We can compute the most basic split-apply-combine operation with the `groupby()`
method of DataFrames, passing the name of the desired key column:

In [None]:
df.groupby('key')

Notice that what is returned is not a set of `DataFrames`, but a `DataFrameGroupBy`
object.

To produce a result, we can apply an aggregate to this `DataFrameGroupBy` object, which will perform the appropriate apply/combine steps to produce the desired result:

In [None]:
df.groupby('key').sum()

The `sum()` method is just one possibility here; you can apply virtually any common Pandas or NumPy aggregation function, as well as virtually any valid `DataFrame` operation

### GroupBy on `athlete_events.csv` dataset

Load data from a csv file

In [None]:
filename = 'athlete_events.csv'
df = pd.read_csv(filename)
df.head()

In the following code, we will group the rows in the dataframe into the possible values in the 'Games' column, like '1896 Summer', '1900 Summer', etc.

**Iteration Over Groups**

The `GroupBy` object supports direct iteration over the groups, returning each group as a Series or DataFrame:

In [None]:
games_gb = df.groupby('Games')

# Loop though the GroupBy object, printing the key and the dataframe
for group_key, group_df in games_gb:
    print('The group key:', group_key) # Print the key (for example, '1984 Summer')
    print('The related df:')           # Print the values (all the rows associated with the key)
    display(group_df)

We could just get one key by using the `.get_group(key)` method.

In [None]:
key = '1984 Summer'
summer84_df = games_gb.get_group(key)
display(summer84_df.head())
summer84_df.shape

We could look at the 'keys' and see how many rows are associated with each.

In [None]:
games_gb.size()

We can also go multiple levels deep.

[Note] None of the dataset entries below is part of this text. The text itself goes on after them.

/-- Nothing is on air or on its way: queues are empty, frames in the pipeline are lost (R21), and every meter without a descriptor
is planned again (R214, R228, R265, R420); the PollTag history is empty (R189). -/
def State.workLost (s : State) : State :=
  let s := s.fl.streams.foldl (fun s x => s.floodBack x.number) s
  let s := s.airRestart.lingRestart.metroRestart
  { s with
    met := { s.met with tribs := Map.mapV s.met.tribs fun _ (x : MetroTrib) => { x with armed := true } }
    lea := { s.lea with tags := [] }
    sec := { s.sec with pipe := [], rebuild := none, dirRefused := none }
    led := { s.led with
      ready := false, poisoned := [],
      queues := Map.mapV s.led.queues fun _ q => q.filter fun e => match e.2 with
        | .frame _ => false
        | _ => true } }

/-- The epoch table, with the present epoch's last committed Position where the chip serves (R563). -/
def State.epochTable (s : State) : List EpochRow :=
  if s.journals then s.pair.epochs.map fun (r : EpochRow) =>
    if r.epoch = s.pair.epoch then { r with lastCommitted := max r.lastCommitted s.committedPos } else r
  else s.pair.epochs

/-- What a chip keeps of its pair state through a reset: Epoch, the epoch table, TakeoverPos and the orphan log (R546, R563). -/
def State.pairKept (s : State) : Pair :=
  { epoch := s.pair.epoch, takeoverPos := s.pair.takeoverPos, epochs := s.epochTable, orphans := s.pair.orphans,
    nextOrphan := s.pair.nextOrphan, orphansUnlisted := s.pair.orphansUnlisted }

/-- A chip reset, of kind 0 power-on or 1 warm: entries of the journal buffer that no save holds are lost; sessions, tickets and
whatever the chip does not keep end, a serving chip's roll is aborted (R593), and the chip stands in stage RESET. Statistics counters and tamper
counts go on, but for HW_HEARTBEAT, HW_BAD_ACCESS, MB_IGNORED and MB_NOTIFY_LOST of the host window, which start at 0 again.
(Log entry 97: DESIGN CHOICE. Log entry 154: DESIGN CHOICE.) -/
def State.chipReset (s : State) (kind : Nat) (cause : ResetCause) : State :=
  let slots := s.pow.saveSlots
  let served := s.journals
  let s := s.workLost.dropEntries fun (e : JEntry) =>
    !e.copied && !slots.any fun (x : SaveSlot) => !x.erased && decide (x.first ≤ e.position ∧ e.position ≤ x.last)
  let s := s.recorderReset s.pow.vaonLost
  let s := s.mail.tickets.foldl (fun s t => s.voidTicket t.ticket .reset) s
  let s := (List.range 32).foldl (fun s n => s.closeSession n .reset) s
  let s := s.lanesReset
  let count := if s.pow.vaonLost then s.pow.bootCountSaved + 1 else s.pow.bootCount + 1
  let s := { s with
    mail := { s.mail with
      mailboxReady := false, serviceReady := false, heartbeat := 0, badAccess := 0, buffers := [], msixTable := [], msixPending := [],
      chans := [], tickets := [] }
    arch := { s.arch with
      regions := [], units := [], work := [], held := [], turn := [], revoked := [], chipFatal := false,
      cells := (s.arch.cells.filter fun e => e.2.fenced).map fun e => (e.1, ({ fenced := true } : CellHealth)) }
    vault := { s.vault with
      st := .loading, sealCause := none, live := [], shadow := [], erasing := [],
      tamperLatched := s.vault.tamperLatched && !s.pow.vaonLost, alarmStamp := if s.pow.vaonLost then 0 else s.vault.alarmStamp }
    time := { s.time with vaonClockValid := s.time.vaonClockValid && !s.pow.vaonLost }
    pair := s.pairKept
    upd := { s.upd with staging := none, bundle := none, lastBundle := [], bundlePassed := [], agree := [], waveRequest := false }
    safe := { s.safe with inputs := [] }
    ports := { s.ports with
      backhaulUp := [], partner0 := {}, partner1 := {}, eventFrames := [], unkeyedRaised := [],
      sessions := Map.mapV s.ports.sessions fun _ (x : HeadEndSession) =>
        ({ cursor := x.journaled, journaled := x.journaled, sent := x.journaled, top := x.top, backlog := x.backlog } : HeadEndSession) }
    store := { s.store with running := none, poisoned := [] }
    pow := { s.pow with
      stage := 0, stageMs := [], stageStart := s.time.ms, bootDetail := 0, failState := 0, paused := false,
      warn := if s.pow.warn = .disarmed then .disarmed else .idle, saveReset := false, resetAfterSave := none,
      resetKind := kind, resetCause := cause.code, resetMs := s.time.ms, bootCount := count % 2 ^ 32, vaonLost := false,
      heldDoorbells := [], held := false, host := .d0, pmeEn := false, pmeStatus := false, wakeN := false, wakeReasons := 0 } }
  if served then s.endRoll 2 else s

For example, group first by 'Games', then by 'Sport', then by 'Sex'

In [None]:
complex_gb = df.groupby(['Games','Sport','Sex'])
complex_gb.size()

Using multiple level groupby objects, if we want to get a specific dataframe, we have to call get_group by using a tuple.

In [None]:
t = ('2016 Summer','Weightlifting','F')         # Create a Tuple. It has to match all the group by columns.
weightlifting_2016_df = complex_gb.get_group(t) # Call the get_group() method. This returns a DataFrame
weightlifting_2016_df.head()

You can get basic statistics on each groupby category using the `.agg()` method.

In [None]:
# Setup a new groupby object for 'NOC' and 'Sex'
noc_gender_gb = df.groupby(['NOC','Sex'])

# Call the agg() method, applying ['min','mean','max','count']. These only work on number columns
noc_gender_df = noc_gender_gb.agg(['min','mean','max','count']) # This returns a DataFrame with 'NOC' as the index
noc_gender_df.head()

In [None]:
# From this big DataFrame, let's only look at the 'Age' column
noc_gender_df['Age'].tail(10)

In [None]:
# From this big DataFrame, let's only look at 'USA' and the 'Age' column
# Since 'NOC' is the index, we can use the loc[] method to get just the index 'USA'
noc_gender_df.loc['USA','Age']

In [None]:
rng = np.random.RandomState(0)
df = pd.DataFrame({'key': ['A', 'B', 'C', 'A', 'B', 'C'],
                   'data1': range(6),
                   'data2': rng.randint(0, 10, 6)},
                  columns = ['key', 'data1', 'data2'])
df

In [None]:
my_groups = df.groupby('key')
display(my_groups.get_group('A'))
display(my_groups.get_group('B'))
display(my_groups.get_group('C'))

Another useful pattern is to pass a dictionary mapping column names to operations
to be applied on that column:

In [None]:
my_groups_df = my_groups.agg({'data1': 'min', 'data2': 'max'})
my_groups_df